Gene therapy is a process by which a genetic disease in someone is treated by introducing new DNA containing a functional gene that will help correct the mutation caused by the disease. Extremely advanced scientific research and techniques are employed to carefully select the genes required for the therapy that has shown the most promise in treating cystic fibrosis and muscular dystrophy. Depending on the nature of the cells requiring treatment, one of the two types of gene therapy may be used. Somatic gene therapy involves gene manipulation in cells not involved in the reproductive process such as eggs or sperm, while Germline gene therapy relates to cells producing sperm or eggs; the effects of the therapy will be passed on to future generations.
Techniques of Gene Therapy
Gene augmentation therapy: This is used for treating diseases that are a result of a gene mutation that stops the production of a functioning product, for example, a protein. Selective DNA addition is done to introduce a gene that is functional in the cell requiring it. This technique is effective if the disease has not yet caused any irreversible damage.

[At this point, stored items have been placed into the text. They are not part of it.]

/-- R557: the twin commands due at the packing of step `next` of region `r`, in the leader's order. -/
def State.applyTwins (s : State) (r : Option Nat) (next : Nat) : State :=
  let due := s.mir.twins.filter (s.twinDue r next)
  let s := s.modMir fun m => { m with twins := m.twins.filter fun t => !s.twinDue r next t }
  due.foldl (fun s t => s.applyTwin (if t.applyStep = 0 ∧ t.kind = 0x0101 then s.twinVerdict t else t)) s

/-- R558: a digest that differs degrades the pair: the leader becomes the voice of every request and writes the emissions from
the last step whose digests matched, the follower's series ends at its next boundary. -/
def State.digestMismatch (s : State) (step : Nat) : State :=
  let s := ((s.event 0x02C5 8 0 [(8, step)]).satAdd F.mirStat_digestmm 0 1).setPair 5
  if s.leader then s.takeVoice (s.mir.okStep - 1)
  else
    let s := { s with engs := s.engs.map fun (g : Nat × Engine) =>
      (g.1, { g.2 with reqs := g.2.reqs.map fun (q : Nat × Req) => (q.1, { q.2 with silent := true }) }) }
    let s := { s with fns := s.fns.map fun (f : Nat × Func) => (f.1, { f.2 with emis := [] }) }
    s.servingRuns.foldl (fun s r => s.modRegion r fun R => { R with series := R.series.map fun x => { x with stopReq := true } }) s

/-- R558: own and partner's digests of a step are compared once both are held. -/
def State.checkDigest (s : State) (step : Nat) : State :=
  match s.mir.digests.find? (fun d => d.1 == step), s.mir.peerDigs.find? fun d => d.1 == step with
  | some a, some b =>
    if s.pairState ≠ 4 ∨ step < s.mir.okStep then s
    else if a.2.take 16 = b.2 then
      s.modMir fun m => { m with
        okStep := step + 1, pendEmis := m.pendEmis.filter (fun x => decide (step ≤ x.step))
        digests := m.digests.filter (fun d => decide (step ≤ d.1)), peerDigs := m.peerDigs.filter fun d => decide (step < d.1) }
    else s.digestMismatch step
  | _, _ => s

/-- R558: the digest of step `k` of the region whose steps heartbeats number: its step table and the emission entries it gave. -/
def State.ownDigest (s : State) (r k : Nat) : State :=
  if s.mode.mirror ≠ 2 ∨ s.firstServing ≠ some r then s
  else match (s.served r).head?.bind fun e => (s.eng e).cfg with
    | none => s
    | some c =>
      let v := s.vitOf r
      let table := rdBytes s.ext (c.item v (k % 2)) (tableBytes v)
      let es := (s.served r).flatMap fun e => (s.eng e).emisOut.filter fun m => m.step == k
      let d := sha256 (table ++ es.flatMap fun m => emisBytes m false 0)
      (s.modMir fun m => { m with digests := m.digests.filter (fun x => x.1 != k) ++ [(k, d)] }).checkDigest k

/-- R553: the heartbeat of step `k` is due once the step's emissions are written. -/
def State.dueHeartbeat (s : State) (r k : Nat) : State :=
  if s.mode.mirror = 0 ∨ s.firstServing ≠ some r then s
  else
    let dig := ((s.mir.digests.find? fun d => d.1 == k).map fun d => d.2.take 16).getD []
    (s.modMir fun m => { m with hbPend := m.hbPend ++ [(r, k, dig)] }).tryHeartbeat

end Sys2Proof.Machine
end

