/-- The parts of the state that a command of chapters 01, 02 and 06 to 09 does not
reach are as before it; a command of other chapters, and one that can reset the module, is not spoken of. -/
def framePlan (i : Instr) (s u : State) : State :=
  match i with
  | .qrd .. | .qwr .. => { s with
      regs := u.regs, tiles := u.tiles, gals := u.gals, accs := u.accs, fns := u.fns, nextId := u.nextId }
  | .qwait .. => { s with
      regs := u.regs, tiles := u.tiles }
  | .qwrSourceRead .. => { s with
      regs := u.regs, tiles := u.tiles, accs := u.accs, fns := u.fns, occ := u.occ }
  | .queueRequestArrive .. => { s with
      regs := u.regs, regions := u.regions, accs := u.accs, fns := u.fns }
  | .commitPoint .. | .annexTimeout .. | .annexLinkDown .. | .annexRetrain .. => { s with
      regs := u.regs, reqs := u.reqs, accs := u.accs, anx := u.anx, fns := u.fns }
  | .queueLanding .. => { s with
      regs := u.regs, regions := u.regions, tiles := u.tiles, accs := u.accs, fns := u.fns, occ := u.occ }
  | .writeTakesEffect .. => { s with
      accs := u.accs, ext := u.ext, freeCtr := u.freeCtr }
  | .granuleServe .. => { s with
      regs := u.regs, accs := u.accs, chans := u.chans, ext := u.ext, fns := u.fns, occ := u.occ, freeCtr := u.freeCtr }
  | .calendarWindowOpen .. => { s with
      regs := u.regs, chans := u.chans, fns := u.fns, occ := u.occ }
  | .retrimComplete .. => { s with
      regs := u.regs, chans := u.chans, fns := u.fns, boot := u.boot, nextId := u.nextId }
  | .temperatureBinChange .. | .retrimForce .. | .memRefWrite .. => { s with
      regs := u.regs, chans := u.chans, fns := u.fns }
  | .holdRefresh .. => { s with
      chans := u.chans }
  | .refreshOverdue .. => { s with
      regs := u.regs, reqs := u.reqs, chans := u.chans }
  | .annexRequestSend .. => { s with
      accs := u.accs, occ := u.occ }
  | .annexResponse .. => { s with
      regs := u.regs, reqs := u.reqs, accs := u.accs, anx := u.anx, ext := u.ext, fns := u.fns, occ := u.occ,
      freeCtr := u.freeCtr }
  | .annexTrainingEnd .. => { s with
      regs := u.regs, anx := u.anx, fns := u.fns }
  | .fetchOpportunity .. => { s with
      regs := u.regs, reqs := u.reqs, gals := u.gals, chans := u.chans, fns := u.fns, occ := u.occ }
  | .blockLanding .. => { s with
      regs := u.regs, gals := u.gals, fns := u.fns }
  | .blockBroadcast .. => { s with
      tiles := u.tiles, gals := u.gals }
  | .parkRequest => { s with
      park := u.park }
  | .invocationStart .. => { s with
      regs := u.regs, park := u.park, regions := u.regions, tiles := u.tiles, gals := u.gals, chans := u.chans,
      fns := u.fns, wts := u.wts }
  | .invocationEnd .. => { s with
      regs := u.regs, park := u.park, regions := u.regions, tiles := u.tiles, gals := u.gals, chans := u.chans,
      ext := u.ext, fns := u.fns, links := u.links, fab := u.fab, engs := u.engs, wts := u.wts, mir := u.mir,
      occ := u.occ, scanDue := u.scanDue }
  | .launchCountDecision .. => { s with
      regs := u.regs, park := u.park, regions := u.regions, tiles := u.tiles, fns := u.fns, fab := u.fab,
      mir := u.mir, freeCtr := u.freeCtr }
  | .holdBegin => { s with
      regs := u.regs, hold := u.hold }
  | .holdEnd => { s with
      regs := u.regs, hold := u.hold, clk := u.clk, pwr := u.pwr }
  | .boundaryHoldRequest => { s with
      reqs := u.reqs, clk := u.clk, boundaryAsk := u.boundaryAsk }
  | .ptcHoldreqWrite .. => { s with
      regs := u.regs, reqs := u.reqs, fns := u.fns }
  | .occWindowEnd => { s with
      regs := u.regs, occ := u.occ }
  | .dmaStart .. | .dmaDrainEnd .. => { s with
      regs := u.regs, dma := u.dma, fns := u.fns }
  | .dmaGo .. | .dmaPause .. | .dmaResume .. | .dmaAbort .. => { s with
      regs := u.regs, tiles := u.tiles, mpkts := u.mpkts, dma := u.dma, bankOut := u.bankOut, fns := u.fns }
  | .dmaSlotAccess .. => { s with
      regs := u.regs, tiles := u.tiles, mpkts := u.mpkts, chans := u.chans, ext := u.ext, hostMem := u.hostMem,
      dma := u.dma, bankOut := u.bankOut, fns := u.fns, fab := u.fab, wts := u.wts, occ := u.occ, nextId := u.nextId,
      freeCtr := u.freeCtr }
  | .dmaAccessFail .. => { s with
      regs := u.regs, reqs := u.reqs, tiles := u.tiles, mpkts := u.mpkts, accs := u.accs, anx := u.anx, ext := u.ext,
      dma := u.dma, bankOut := u.bankOut, fns := u.fns, freeCtr := u.freeCtr }
  | .dmaPacketHop .. => { s with
      regs := u.regs, tiles := u.tiles, mpkts := u.mpkts, dma := u.dma, bankOut := u.bankOut, fns := u.fns,
      wts := u.wts, occ := u.occ }
  | .bankGateEffect .. => { s with
      regs := u.regs, tiles := u.tiles, gals := u.gals }
  | .ringScan .. => { s with
      regs := u.regs, hostMem := u.hostMem, fns := u.fns, scanAt := u.scanAt, scans := u.scans, vfs := u.vfs,
      scanDue := u.scanDue }
  | .nopCommand .. | .ringAccessFail .. | .ringRestart .. | .ringEnable .. | .firewallWindowWrite .. | .absentAccess .. => { s with
      regs := u.regs, fns := u.fns }
  | .loadImage .. => { s with
      regs := u.regs, reqs := u.reqs, regions := u.regions, tiles := u.tiles, gals := u.gals, chans := u.chans,
      ext := u.ext, fns := u.fns, img := u.img, loading := u.loading, plans := u.plans, links := u.links,
      fab := u.fab, engs := u.engs, wts := u.wts, mir := u.mir, pwr := u.pwr, freeCtr := u.freeCtr }
  | .planLoad .. => { s with
      regs := u.regs, ext := u.ext, fns := u.fns, plans := u.plans }
  | .planFree .. => { s with
      regs := u.regs, regions := u.regions, fns := u.fns, plans := u.plans, freeCtr := u.freeCtr }
  | .launch .. => { s with
      regs := u.regs, park := u.park, regions := u.regions, tiles := u.tiles, gals := u.gals, chans := u.chans,
      ext := u.ext, fns := u.fns, links := u.links, fab := u.fab, engs := u.engs, wts := u.wts, mir := u.mir,
      occ := u.occ }
  | .stop .. => { s with
      regs := u.regs, regions := u.regions, fns := u.fns, mir := u.mir }
  | .completionWrite .. | .eventWrite .. => { s with
      regs := u.regs, hostMem := u.hostMem, fns := u.fns }
  | .interruptRaise .. => { s with
      fns := u.fns, irqs := u.irqs }
  | .vfFlr .. => { s with
      regs := u.regs, fns := u.fns, engs := u.engs }
  | _ => u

Gene inhibition therapy: This is a technique that introduces a gene that either inhibits the activity of another gene or interferes with the action of a product of a different gene. The principle of this therapy is to remove the activity of a gene responsible for encouraging disease-related cell growth. This therapy is considered effective for treating cancer, infectious diseases, and genetic diseases caused by gene malfunction. Read more about this treatment at https://www.mybiosource.com/learn/testing-procedures/chromatin-immunoprecipitation
Killing precisely-identified cells: This type of therapy envisages the introduction of a DNA into a diseased cell for the purpose of killing it off. Typically, this is achieved either by a gene that produces a substance toxic enough to kill the target cell or by producing a protein that identifies the diseased cells to the body’s immune system to kill them. The technique demands extremely precise target cell identification to prevent healthy cells being killed.
The Mechanics of the DNA Transfer
The transfer of the DNA containing the gene that is responsible for generating the required protein is done by packaging it into a vector like a virus, plasmid or a bacterium. The task of the vector is to act as a vehicle to transport the DNA section into the genetically diseased cells of the patient. Once the vector reaches the target cells, the normal process of the cell expresses the DNA and starts producing the necessary therapeutic protein for disease treatment.
While the theory of gene therapy sounds very simple, there are quite a few challenges involved. The gene has to be delivered to the proper target cell otherwise an incorrect delivery could result in health issues for the patient. After proper delivery has taken place the gene needs to be activated even in the face of opposition by the cells. The immune system may consider the new gene as potentially harmful and try to fight it. The challenge lies in the gene being delivered in a way that goes unnoticed by the target cell. Also, the function of the existing genes should not be disrupted by the new gene.